Keywords: Closed-bore LINAC, commissioning, surface guided radiotherapy
INTRODUCTION
Surface guided radiation therapy (SGRT) has significantly advanced the field of radiation therapy by providing real-time support during image-guided radiation therapy without the need for additional X-ray exposure. SGRT ensures precise patient positioning, continuous monitoring, and effective motion management, such as beam-gating during free-breathing or deep-inspiration breath-hold.
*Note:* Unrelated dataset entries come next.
/-- A packet of one group that holds the word `i`, with the words left of it. -/
def grouped (i : Instr) (left : List PWord) : Cursor := { cur0 with group := [{ slot := 0, i := i, chain := false }], words := left }
/-- A STEP: the word that issues, the word that traps, the end of a group and of a packet, an act that is due, a happening of the tape, a gang
that is ready, a turn, a cycle. -/
theorem test_witness_steps :
    (let c := grouped .nop [{ slot := 0, i := .nop, chain := false }]
     let s : State := { idle with cur := some c }
     c.words.length = c.group.length ∧ ∀ v ∈ c.group, s.wordTrap { c with slot := v.slot } v.i = none) ∧
    (let i : Instr := .ld .b32 .none 4 (.v 3) 2
     let c := grouped i [{ slot := 0, i := i, chain := false }]
     let s : State := { issuing (aIn [(2, 2)]) with cur := some c }
     c.words.length = c.group.length ∧ (c.group.find? fun v => (s.wordTrap { c with slot := v.slot } v.i).isSome) =
       some { slot := 0, i := i, chain := false }) ∧
    (let c := grouped .nop []
     let s : State := { idle with cur := some c }
     c.words = [] ∧ c.group ≠ [] ∧ c.groups = [] ∧ (s.gangOf c).faulted = false) ∧
    State.reset.dueAct.isSome = true ∧ base.dueAct = none ∧ base.tapeAct = none ∧ base.pickGang = some 0 ∧
    (let s : State := { base with tape := [(0, .sleepExpiry 0)], phase := 0 }
     s.dueAct = none ∧ s.tapeAct.isSome = true) ∧
    (let s : State := { State.reset with agenda := [] }
     s.dueAct = none ∧ s.tapeAct = none ∧ s.pickGang = none ∧ s.phase < 6 ∧
     (let t : State := { s with phase := 6 }
      t.dueAct = none ∧ t.tapeAct = none ∧ t.pickGang = none ∧ 6 ≤ t.phase ∧ t.life.upsets = [])) ∧
    (let p := Packet.ofBytes fun k => (leBytes 16 0x00840208).getD k 0
     removedWord p.w0 = false ∧ p.isExpr = false ∧ p.w1 = 0 ∧ p.w2 = 0 ∧
       base.contextBad 0 p [{ slot := 0, i := .iadd .s32 4 (.v 1) (.v 2), chain := p.w0.testBit 31 }] = []) := by decide
/-- WORDS_LEAVE: a word whose registers are not pending and whose entry passes, with no error in a line or a vault word. -/
theorem test_witness_words_leave : idle.cur = some cur0 ∧ idle.pendingTrap cur0 (.iadd .s32 0 (.v 1) (.v 2)) = none ∧
    idle.entryTrap cur0 (.iadd .s32 0 (.v 1) (.v 2)) = none ∧
    ∀ k ∈ idle.cores, k.2.badVault = [] ∧ (∀ l ∈ k.2.l1, l.2.bad = false) ∧ ∀ l ∈ k.2.buf, l.2.bad = false := by decide
theorem test_witness_step_next : base.memWf = true ∧ (match step base with | .next t => t.memWf | _ => false) = true := by decide
theorem test_witness_round_trip : [Instr.iadd .s64 94 (.v 94) .lit, .loop 15 1, .nop].all (fun i => i.wf && isWord i) = true ∧ isWord .reset = false := by decide
/-- Reset is ill-defined nowhere: the first step boots the device. -/
theorem test_reset_boots : (match step State.reset with | .next t => t.life.booted && t.life.stage == 3 && t.agenda.length == 1 | _ => false) = true := by decide

/-! ## Objects and the assembler (00 R15, R473; 17 R418 to R421, program 1) -/

theorem test_literals :
    literalOf (some (fF32, 1)) ['0', '.', '1'] = some 0x3DCCCCCD ∧ literalOf (some (fF32, 1)) ['-', '2', 'e', '-', '3'] = some 0xBB03126F ∧
    literalOf (some (fE4M3, 4)) ['1', '.', '5'] = some 0x3C3C3C3C ∧ literalOf (some (fE4M3, 4)) ['5', 'e', '2'] = none ∧
    literalOf none ['1', '.', '5'] = none ∧ literalOf (some (fF32, 1)) ['5'] = some 5 ∧ literalOf none ['-', '1'] = some 0xFFFFFFFF ∧
    literalOf none ['4', '2', '9', '4', '9', '6', '7', '2', '9', '6'] = none ∧ literalOf none ['0', 'x', '1', 'F'] = some 0x1F := by decide

/-- The packet of 00 R15, and packets 0 and 3 of program 1 of 17. -/
theorem test_assembled_packets :
    assemble [{ bits := 0x108201E0, lits := [0x40490FDB], chain := true }, { bits := 0x100303EC }] true =
      some [0xD08201E0, 0x100303EC, 0, 0x40490FDB] ∧
    assemble [{ bits := 0x0A0101E6, slots := [0], chain := true }, { bits := 0x0601E1F4 }] false = some [0x8A0101E6, 0x0601E1F4, 0, 0] ∧
    assemble [{ bits := 0x20020220 }, { bits := 0x20030240 }] true = some [0x60020220, 0x20030240, 0, 0] ∧
    assemble [{ bits := 1, lits := [1] }, { bits := 1, lits := [2] }] false = none ∧
    assemble [{ bits := 1, lits := [1] }, { bits := 1, slots := [0] }] false = none ∧
    assemble [{ bits := 1, lits := [0x2301], ctl := some 1 }, { bits := 1, ctl := some 0x23 }] false = some [3, 3, 0, 0x2301] ∧
    assemble [{ bits := 1, lits := [0x2301] }, { bits := 1, ctl := some 0x24 }] false = none := by decide

theorem test_program_1_loads :
    let k := kernelOf [0x76] [.level 2, .gang 16, .vregs 16, .vault 0, .patch [1], .patch [2], .patch [3]] 0 [0x8A0101E6] 0 0 5
    (k.map fun k => (k.target, k.present, k.npatch, k.tokn, k.loads 1)) = some (2, 1, 3, false, true) ∧
    (k.map fun k => ((k.fields 0x1000 7).gw, (k.fields 0x1000 7).nvd, (k.fields 0x1000 7).image)) = some (0, 2, 0) ∧
    (k.map fun k => ({ k with present := 2 } : KernelNote).loads 1) = some false ∧
    kernelOf [0x76] [.gang 16, .vregs 16] 0 [] 0 0 0 = none ∧ kernelOf [0x76] [.gang 16, .vregs 16, .vault 0, .patch [1], .patch [1]] 0 [] 0 0 0 = none := by
  decide

end Sys2Proof.Tests
end

/-! # Vector integer words: division and remainder (02 R60; 04 R102)

How a lane-wise word meets `VectorResult` is shown once, for every word of that form; what is left for IDIV and IREM is
the arithmetic of one lane. -/

namespace Sys2Proof.Machine

open Sys2Proof

/-! ## Lane-wise words -/

/-- A lane-wise form puts one result in flight, of the active lanes' values and of their flags together (01 R39, R49; 04 R100). -/
theorem State.laneWord_inFlight (s : State) (c : Cursor) (lat d : Nat) (f : Nat → Word × BitVec 7) :
    InFlight s (s.laneWord c lat d f) c.gang (widthLat s c lat) [.v d ((s.lanes c).map fun l => (l, (f l).1))]
      (orFlags ((s.lanes c).map fun l => (f l).2)) := by
  have hlat : s.latVX c lat = widthLat s c lat := by
    unfold State.latVX widthLat State.gangOf
    split <;> rfl
  simp only [InFlight, State.laneWord, State.emit_eq, hlat, List.map_map, Function.comp_def]

/-- A word whose meaning is a lane-wise form has a vector result of what holds of that form in every lane. -/
theorem vectorResult_of_laneWord {i : Instr} {lat d : Nat} {P : State → Cursor → Nat → Word → BitVec 7 → Prop}
    {f : State → Cursor → Nat → Word × BitVec 7}
    (hexec : ∀ s, exec i s = s.runWord i fun c => s.laneWord c lat d (f s c))
    (hlane : ∀ s c l, P s c l (f s c l).1 (f s c l).2) : VectorResult i lat d P := by
  intro s c hissues
  obtain ⟨hcur, htrap⟩ := hissues
  refine ⟨s.laneWord c lat d (f s c), ?_, f s c, fun l _ => hlane s c l, s.laneWord_inFlight c lat d (f s c)⟩
  rw [hexec, State.runWord_eff hcur htrap]

/-! ## Division of one lane (02 R60) -/

/-- The truncated quotient of the signed values, modulo 2^w, is the signed division of bit vectors. -/
theorem ofInt_tdiv_eq_sdiv {w : Nat} (a b : BitVec w) : BitVec.ofInt w (a.toInt.tdiv b.toInt) = a.sdiv b :=
  BitVec.eq_of_toInt_eq (by rw [BitVec.toInt_ofInt, BitVec.toInt_sdiv])

/-- The remainder of the truncated quotient is the signed remainder of bit vectors. -/
theorem ofInt_tmod_eq_srem {w : Nat} (a b : BitVec w) : BitVec.ofInt w (a.toInt.tmod b.toInt) = a.srem b := by
  rw [← BitVec.toInt_srem, BitVec.ofInt_toInt]

/-- The flag of a division or remainder of one lane: IDZ for a zero divisor, IOV for the signed INT_MIN / −1, none otherwise. -/
def divFlags (uns : Bool) (a b : Word) : BitVec 7 :=
  if b = 0 then flIDZ else if uns = false ∧ a = 0x80000000 ∧ b = 0xFFFFFFFF then flIOV else 0

/-- IDIV of one lane: all ones for a zero divisor, else the quotient of the form; INT_MIN / −1 is no exception, as its
quotient wraps to INT_MIN. -/
theorem divI_eq (uns : Bool) (a b : Word) :
    divI uns a b = (if b = 0 then 0xFFFFFFFF else if uns then a.udiv b else a.sdiv b, divFlags uns a b) := by
  have hwrap : (0x80000000#32).sdiv 0xFFFFFFFF#32 = 0x80000000#32 := by decide
  unfold divI divFlags
  by_cases hb : b = 0#32
  · simp [hb]
  · cases uns with
    | true => simp [hb]
    | false =>
      by_cases hov : a = 0x80000000#32 ∧ b = 0xFFFFFFFF#32
      · obtain ⟨rfl, rfl⟩ := hov
        simp [hwrap]
      · simp [hb, hov, ofInt_tdiv_eq_sdiv]

/-- IREM of one lane: the dividend for a zero divisor, else the remainder of the form, which is 0 for INT_MIN and −1. -/
theorem remI_eq (uns : Bool) (a b : Word) :
    remI uns a b = (if b = 0 then a else if uns then a.umod b else a.srem b, divFlags uns a b) := by
  have hzero : (0x80000000#32).srem 0xFFFFFFFF#32 = 0#32 := by decide
  unfold remI divFlags
  by_cases hb : b = 0#32
  · simp [hb]
  · cases uns with
    | true => simp [hb]
    | false =>
      by_cases hov : a = 0x80000000#32 ∧ b = 0xFFFFFFFF#32
      · obtain ⟨rfl, rfl⟩ := hov
        simp [hzero]
      · simp [hb, hov, ofInt_tmod_eq_srem]

/-! ## The words -/

theorem exec_idiv (uns : Bool) (d : VReg) (a b : Src) (s : State) :
    exec (.idiv uns d a b) s = s.runWord (.idiv uns d a b) fun c =>
      s.laneWord c 24 d.val fun l => divI uns (s.readI c a l) (s.readI c b l) := rfl

theorem exec_irem (uns : Bool) (d : VReg) (a b : Src) (s : State) :
    exec (.irem uns d a b) s = s.runWord (.irem uns d a b) fun c =>
      s.laneWord c 24 d.val fun l => remI uns (s.readI c a l) (s.readI c b l) := rfl

/-- Settles O3: both words are lane-wise forms, and one lane's value and flag are those of `divI_eq` and `remI_eq`. -/
theorem divisionTruncatesWithListedEdgeCases : Obligations.DivisionTruncatesWithListedEdgeCases := by
  unfold Obligations.DivisionTruncatesWithListedEdgeCases
  intro uns d a b
  constructor
  · refine vectorResult_of_laneWord (exec_idiv uns d a b) fun s c l => ?_
    rw [divI_eq]
    exact ⟨rfl, rfl⟩
  · refine vectorResult_of_laneWord (exec_irem uns d a b) fun s c l => ?_
    rw [remI_eq]
    exact ⟨rfl, rfl⟩

end Sys2Proof.Machine

/-! # Shifts and bit fields (04 R106, R107)

A word of these two primaries is a lane-wise form, so `vectorResult_of_laneWord` leaves the bits of one lane. The words of
primaries 0x0C and 0x0D are of format R; decoding reads their fields first, and admits the operands last (03 R80, 04 R99). -/

namespace Sys2Proof.Machine

open Sys2Proof Sys2Proof.Laws

/-! ## Decoding -/

/-- Once its fields name `i`, a word is `i` where the operands are admitted, and no instruction where they are not. -/
theorem decodeWord_of_raw {w : Nat} {i : Instr} (hraw : decodeRaw w = .ok i) :
    (i.wf = true → decodeWord w = .ok i) ∧ (i.wf = false → ∃ e, decodeWord w = .error e) := by
  have hword : decodeWord w = if i.wf then .ok i else .error .operandClass := by simp only [decodeWord, hraw, bind_ok]
  constructor
  · intro hwf
    rw [hword, if_pos hwf]
  · intro hwf
    exact ⟨.operandClass, by simp [hword, hwf]⟩

/-- A word whose fields name no instruction is no instruction. -/
theorem decodeWord_of_raw_error {w : Nat} {e : Reject} (hraw : decodeRaw w = .error e) : decodeWord w = .error e := by
  rw [decodeWord, hraw]
  rfl

/-- Primaries 0x01 to 0x0F are the integer words. -/
theorem decodeRaw_int {w op : Nat} (hop : fld w 23 7 = op) (hpos : 0 < op) (hle : op ≤ 15) :
    decodeRaw w = decodeInt op w := by
  have hne : op ≠ 0 := by omega
  simp [decodeRaw, hop, hne, hle]

/-- The word of format R with V registers in D: what `decodeInt` answers from its fields is what the word's fields name. -/
theorem decodeRaw_encR_int {op t : Nat} {d : VReg} {a b : Src} {r : Except Reject Instr} (hpos : 0 < op) (hle : op ≤ 15)
    (ht : t < 4) (hint : ∀ w, IsR w op d.val a.code b.code t → decodeInt op w = r) :
    decodeRaw (encR op d.val a.code b.code t) = r := by
  have hfields : IsR (encR op d.val a.code b.code t) op d.val a.code b.code t :=
    encR_fields (by omega) (by omega) (src_lt a) (src_lt b) ht
  have hop : fld (encR op d.val a.code b.code t) 23 7 = op := hfields.1
  rw [decodeRaw_int hop hpos hle, hint _ hfields]

/-- The shift of each T (04 R106). -/
def shiftWord (t : Fin 4) (d : VReg) (a b : Src) : Instr :=
  match t with
  | 0 => .shl d a b
  | 1 => .shr d a b
  | 2 => .sar d a b
  | 3 => .rot d a b

theorem decodeRaw_shiftWord (t : Fin 4) (d : VReg) (a b : Src) :
    decodeRaw (encR 12 d.val a.code b.code t.val) = .ok (shiftWord t d a b) := by
  refine decodeRaw_encR_int (by decide) (by decide) t.isLt fun w hw => ?_
  unfold IsR at hw
  fin_cases t <;> simp [decodeInt, hw, shiftWord]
It enhances the efficiency of patient setup compared to traditional tattoo markers, increases patient comfort by using open-faced masks, and reduces dependency on daily port or X-ray imaging.[1,2,3,4] However, closed bore linear accelerators face challenges with ceiling-mounted SGRT systems due to optical line-of-sight limitations, which impede motion tracking within the bore.[5]
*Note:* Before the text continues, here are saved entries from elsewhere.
-- ==== Sys2Proof/Machine/Crypto.lean ====
section
/-!
DEFINITION. The digests and the signature check that the spec names by their standards: SHA-256 and SHA-384 (FIPS 180-4: Table 14.2,
R344, R350) and ECDSA over P-384 (FIPS 186-5: R344, R363, R364). The spec names the algorithms and their byte orders; how they compute
is taken from the standards (PRESUMED, log entry 7).
-/
namespace Sys2Proof.Machine

/-- Bytes as a big-endian number. -/
def beNat (bs : List Byte) : Nat := leNat bs.reverse

/-! ## SHA-2 -/

/-- What tells the two word sizes of SHA-2 apart: the rotations of the four sigma functions (the last of each small one a shift), the
rounds and the bytes of a word. -/
structure Sha2 where
  big0   : Nat × Nat × Nat
  big1   : Nat × Nat × Nat
  small0 : Nat × Nat × Nat
  small1 : Nat × Nat × Nat
  rounds : Nat
  bytes  : Nat

def Sha2.of32 : Sha2 := ⟨(2, 13, 22), (6, 11, 25), (7, 18, 3), (17, 19, 10), 64, 4⟩
def Sha2.of64 : Sha2 := ⟨(28, 34, 39), (14, 18, 41), (1, 8, 7), (19, 61, 6), 80, 8⟩

/-- Is a number below 441 prime? Trial division by 2 to 20 tells. -/
def isPrime (n : Nat) : Bool := decide (2 ≤ n) && ((List.range 21).drop 2).all fun d => n < d * d || n % d != 0

/-- The 80 primes below 410, rising. -/
def shaPrimes : List Nat := (List.range 410).filter isPrime

/-- The greatest number of `r` with its lowest bits set at will, `b` of them, whose k-th power is at most n. -/
def rootBits (k n : Nat) : Nat → Nat → Nat
  | 0, r => r
  | b + 1, r => rootBits k n b (if (r + 2 ^ b) ^ k ≤ n then r + 2 ^ b else r)

/-- The first 64 bits of the fraction of the k-th root of a number below 2^16. -/
def rootFraction (k p : Nat) : Word := BitVec.ofNat 64 (rootBits k (p * 2 ^ (64 * k)) 72 0)

/-- The round constants (FIPS 180-4): of the cube roots of the primes; the 32-bit words take the high halves of the first 64. -/
def shaK : List Word := shaPrimes.map (rootFraction 3)

/-- The initial hash words: of the square roots of eight primes from the `n`-th on. -/
def shaStart (n : Nat) : List Word := ((shaPrimes.drop n).take 8).map (rootFraction 2)

/-- The high half of a word, for the 32-bit words. -/
def highHalf (k : Word) : BitVec 32 := (k >>> 32).setWidth 32

section
variable {w : Nat}

/-- Three rotations, exclusive-ored. -/
def shaBig (r : Nat × Nat × Nat) (x : BitVec w) : BitVec w := x.rotateRight r.1 ^^^ x.rotateRight r.2.1 ^^^ x.rotateRight r.2.2

/-- Two rotations and a shift, exclusive-ored. -/
def shaSmall (r : Nat × Nat × Nat) (x : BitVec w) : BitVec w := x.rotateRight r.1 ^^^ x.rotateRight r.2.1 ^^^ (x >>> r.2.2)

/-- The message schedule, newest word first: `n` words more. -/
def shaSchedule (p : Sha2) : Nat → List (BitVec w) → List (BitVec w)
  | 0, l => l
  | n + 1, l =>
    let x := shaSmall p.small1 (l.getD 1 0) + l.getD 6 0 + shaSmall p.small0 (l.getD 14 0) + l.getD 15 0
    shaSchedule p n (x :: l)

/-- The working variables a to h. -/
structure ShaVars (w : Nat) where
  a : BitVec w
  b : BitVec w
  c : BitVec w
  d : BitVec w
  e : BitVec w
  f : BitVec w
  g : BitVec w
  h : BitVec w

/-- The working variables from a list of eight words. -/
def ShaVars.ofList (l : List (BitVec w)) : ShaVars w :=
  ⟨l.getD 0 0, l.getD 1 0, l.getD 2 0, l.getD 3 0, l.getD 4 0, l.getD 5 0, l.getD 6 0, l.getD 7 0⟩

/-- One round, with its constant and its word of the schedule. -/
def shaRound (p : Sha2) (v : ShaVars w) (k m : BitVec w) : ShaVars w :=
  let t1 := v.h + shaBig p.big1 v.e + ((v.e &&& v.f) ^^^ (~~~v.e &&& v.g)) + k + m
  let t2 := shaBig p.big0 v.a + ((v.a &&& v.b) ^^^ (v.a &&& v.c) ^^^ (v.b &&& v.c))
  ⟨t1 + t2, v.a, v.b, v.c, v.d + t1, v.e, v.f, v.g⟩

/-- All rounds of a block. -/
def shaRounds (p : Sha2) : ShaVars w → List (BitVec w × BitVec w) → ShaVars w
  | v, [] => v
  | v, (k, m) :: t => shaRounds p (shaRound p v k m) t

/-- The words of a block, first byte highest. -/
def shaWords (p : Sha2) : Nat → List Byte → List (BitVec w)
  | 0, _ => []
  | n + 1, bs => BitVec.ofNat w (beNat (bs.take p.bytes)) :: shaWords p n (bs.drop p.bytes)

/-- The hash value after one block. -/
def shaBlock (p : Sha2) (ks : List (BitVec w)) (v : ShaVars w) (block : List Byte) : ShaVars w :=
  let m := (shaSchedule p (p.rounds - 16) (shaWords p 16 block).reverse).reverse
  let u := shaRounds p v (ks.zip m)
  ⟨v.a + u.a, v.b + u.b, v.c + u.c, v.d + u.d, v.e + u.e, v.f + u.f, v.g + u.g, v.h + u.h⟩

/-- The hash value after `n` blocks. -/
def shaBlocks (p : Sha2) (ks : List (BitVec w)) : Nat → ShaVars w → List Byte → ShaVars w
  | 0, v, _ => v
  | n + 1, v, bs => shaBlocks p ks n (shaBlock p ks v (bs.take (16 * p.bytes))) (bs.drop (16 * p.bytes))

end

/-- The padded message: a 1 bit, zeros, and the length in bits over two words, to whole blocks. -/
def shaPad (p : Sha2) (m : List Byte) : List Byte :=
  let block := 16 * p.bytes
  let zeros := (block - (m.length + 1 + 2 * p.bytes) % block) % block
  m ++ 0x80 :: List.replicate zeros 0 ++ (leBytes (2 * p.bytes) (8 * m.length)).reverse

/-- SHA-256: from the first eight primes. -/
def sha256 (m : List Byte) : BitVec 256 :=
  let x := shaPad .of32 m
  let u := shaBlocks .of32 (shaK.map highHalf) (x.length / 64) (ShaVars.ofList ((shaStart 0).map highHalf)) x
  u.a ++ u.b ++ u.c ++ u.d ++ u.e ++ u.f ++ u.g ++ u.h

/-- SHA-384: from the ninth to the sixteenth prime; the first six words of its eight. -/
def sha384 (m : List Byte) : BitVec 384 :=
  let x := shaPad .of64 m
  let u := shaBlocks .of64 shaK (x.length / 128) (ShaVars.ofList (shaStart 8)) x
  u.a ++ u.b ++ u.c ++ u.d ++ u.e ++ u.f

/-! ## ECDSA over P-384 -/

/-- The prime of the field, the order of the base point, the coefficient b of y² = x³ − 3x + b, and the base point. -/
def p384Prime : Nat := 0xfffffffffffffffffffffffffffffffffffffffffffffffffffffffffffffffeffffffff0000000000000000ffffffff
def p384Order : Nat := 0xffffffffffffffffffffffffffffffffffffffffffffffffc7634d81f4372ddf581a0db248b0a77aecec196accc52973
def p384B : Nat := 0xb3312fa7e23ee7e4988e056be3f82d19181d9c6efe8141120314088f5013875ac656398d8a2ed19d2a85c8edd3ec2aef
def p384GX : Nat := 0xaa87ca22be8b05378eb1c71ef320ad746e1d3b628ba79b9859f741e082542a385502f25dbf55296c3a545e3872760ab7
def p384GY : Nat := 0x3617de4a96262c6f5d9e98bf9292dc29f8f41dbd289a147ce9da3113b5f0b8c00a60b1ce1d7e819d7a431d7c90ea0e5f

/-- x^e modulo m, by the `n` low bits of e. -/
def powMod (m : Nat) : Nat → Nat → Nat → Nat
  | 0, _, _ => 1
  | n + 1, x, e =>
    let y := powMod m n (x * x % m) (e / 2)
    if e % 2 = 1 then y * x % m else y

/-- A point in Jacobian coordinates: x = X/Z², y = Y/Z³; Z = 0 is the point at infinity. -/
structure JPoint where
  x : Nat
  y : Nat
  z : Nat

/-- The difference in the field. -/
def fieldSub (a b : Nat) : Nat := (a + (p384Prime - b % p384Prime)) % p384Prime

/-- Twice a point. -/
def JPoint.double (p : JPoint) : JPoint :=
  let q := p384Prime
  let yy := p.y * p.y % q
  let s := 4 * p.x * yy % q
  let zz := p.z * p.z % q
  let m := fieldSub (3 * (p.x * p.x % q)) (3 * (zz * zz % q))
  let x := fieldSub (m * m) (2 * s)
  ⟨x, fieldSub (m * fieldSub s x) (8 * (yy * yy % q)), 2 * p.y * p.z % q⟩

/-- The sum of two points. -/
def JPoint.add (a b : JPoint) : JPoint :=
  let q := p384Prime
  if a.z = 0 then b
  else if b.z = 0 then a
  else
    let az := a.z * a.z % q
    let bz := b.z * b.z % q
    let u1 := a.x * bz % q
    let u2 := b.x * az % q
    let s1 := a.y * (bz * b.z % q) % q
    let s2 := b.y * (az * a.z % q) % q
    if u1 = u2 then if s1 = s2 then a.double else ⟨1, 1, 0⟩
    else
      let h := fieldSub u2 u1
      let r := fieldSub s2 s1
      let hh := h * h % q
      let hhh := hh * h % q
      let v := u1 * hh % q
      let x := fieldSub (r * r) (hhh + 2 * v)
      ⟨x, fieldSub (r * fieldSub v x) (s1 * hhh), h * a.z % q * b.z % q⟩

/-- The multiple of a point, by the `n` low bits of k. -/
def JPoint.mul : Nat → Nat → JPoint → JPoint
  | 0, _, _ => ⟨1, 1, 0⟩
  | n + 1, k, p =>
    let y := JPoint.mul n (k / 2) p.double
    if k % 2 = 1 then y.add p else y

/-- Does the signature verify: the public key x then y, the message, the signature r then s? A key that is no point of the curve
verifies nothing. -/
def ecdsaVerifies (key : BitVec 768) (msg : List Byte) (sig : BitVec 768) : Bool :=
  let x := (key.extractLsb' 384 384).toNat
  let y := (key.setWidth 384).toNat
  let r := (sig.extractLsb' 384 384).toNat
  let s := (sig.setWidth 384).toNat
  let q := p384Prime
  let n := p384Order
  let e := (sha384 msg).toNat
  let i := powMod n 384 s (n - 2)
  let p := (JPoint.mul 384 (e * i % n) ⟨p384GX, p384GY, 1⟩).add (JPoint.mul 384 (r * i % n) ⟨x, y, 1⟩)
  let z := powMod q 384 p.z (q - 2)
  decide (x < q) && decide (y < q) && y * y % q == fieldSub (x * x % q * x + p384B) (3 * x) &&
  decide (1 ≤ r) && decide (r < n) && decide (1 ≤ s) && decide (s < n) && p.z != 0 && p.x * (z * z % q) % q % n == r

/-- A point as a public key: x then y; the point at infinity gives 0. -/
def JPoint.key (p : JPoint) : BitVec 768 :=
  let q := p384Prime
  let z := powMod q 384 p.z (q - 2)
  let zz := z * z % q
  BitVec.ofNat 384 (p.x * zz % q) ++ BitVec.ofNat 384 (p.y * (zz * z % q) % q)

/-- The public key of a private key. -/
def ecdsaPublic (d : Nat) : BitVec 768 := (JPoint.mul 384 (d % p384Order) ⟨p384GX, p384GY, 1⟩).key

/-- The signature of a message with a private key and the secret number k of this signature: r then s. -/
def ecdsaSign (d k : Nat) (msg : List Byte) : BitVec 768 :=
  let n := p384Order
  let r := ((JPoint.mul 384 (k % n) ⟨p384GX, p384GY, 1⟩).key.extractLsb' 384 384).toNat % n
  let s := powMod n 384 (k % n) (n - 2) * (((sha384 msg).toNat + r * d) % n) % n
  BitVec.ofNat 384 r ++ BitVec.ofNat 384 s

end Sys2Proof.Machine
end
The authors aim to discuss the commissioning of the AlignRT InBore™ (AlignRT, Vision RT, London, UK) SGRT system on the Ethos™ Linear Accelerator system (a closed bore linear accelerator by Varian, Palo Alto, USA) at a tertiary care center in Mumbai, India during the period of May–June 2023.
MATERIALS AND METHODS
All tests and quality assurance (QA) procedures were conducted in accordance with the guidelines established in AAPM Task Group 147 (QA for nonradiographic localization and positioning systems) and AAPM Task Group 302 (surface guided radiotherapy protocols). These protocols ensure the accuracy, reproducibility, and safety of SGRT systems, with specific focus on the integration of advanced imaging technologies and patient setup verification.
Phantom measurements
Phantom measurements were performed to evaluate the system’s accuracy, precision, reproducibility, and temporal stability. The phantom was translated in lateral, longitudinal, and vertical directions and rotated around two axes (pitch, roll) using a precise, in-house built positioning stage.
Acceptance tests
Acceptance tests were conducted according to Vision RT Form 412.
System calibration
The calibration protocol includes daily, monthly, and MV radiation isocenter checks. Daily and monthly QA procedures ensure that the cameras are accurately aligned with the treatment isocenter. The monthly calibration requires a vendor-supplied calibration plate, consisting of a white slab with a 32 × 32 grid of black spots (“blobs”), each approximately 1 cm in diameteperipherr and spaced 2 cm apart. Four of these spots, located at the corners of a 10-blob square, are larger (1.7 cm in diameter) and numbered for reference. The daily QA also uses a calibration plate to verify that the cameras remain correctly positioned relative to each other since the previous calibration. MV isocenter calibration is not feasible with ring gantry systems, as the Ethos™ platform supports only Kilovoltage cone beam computed tomography (CBCT) imaging during treatment.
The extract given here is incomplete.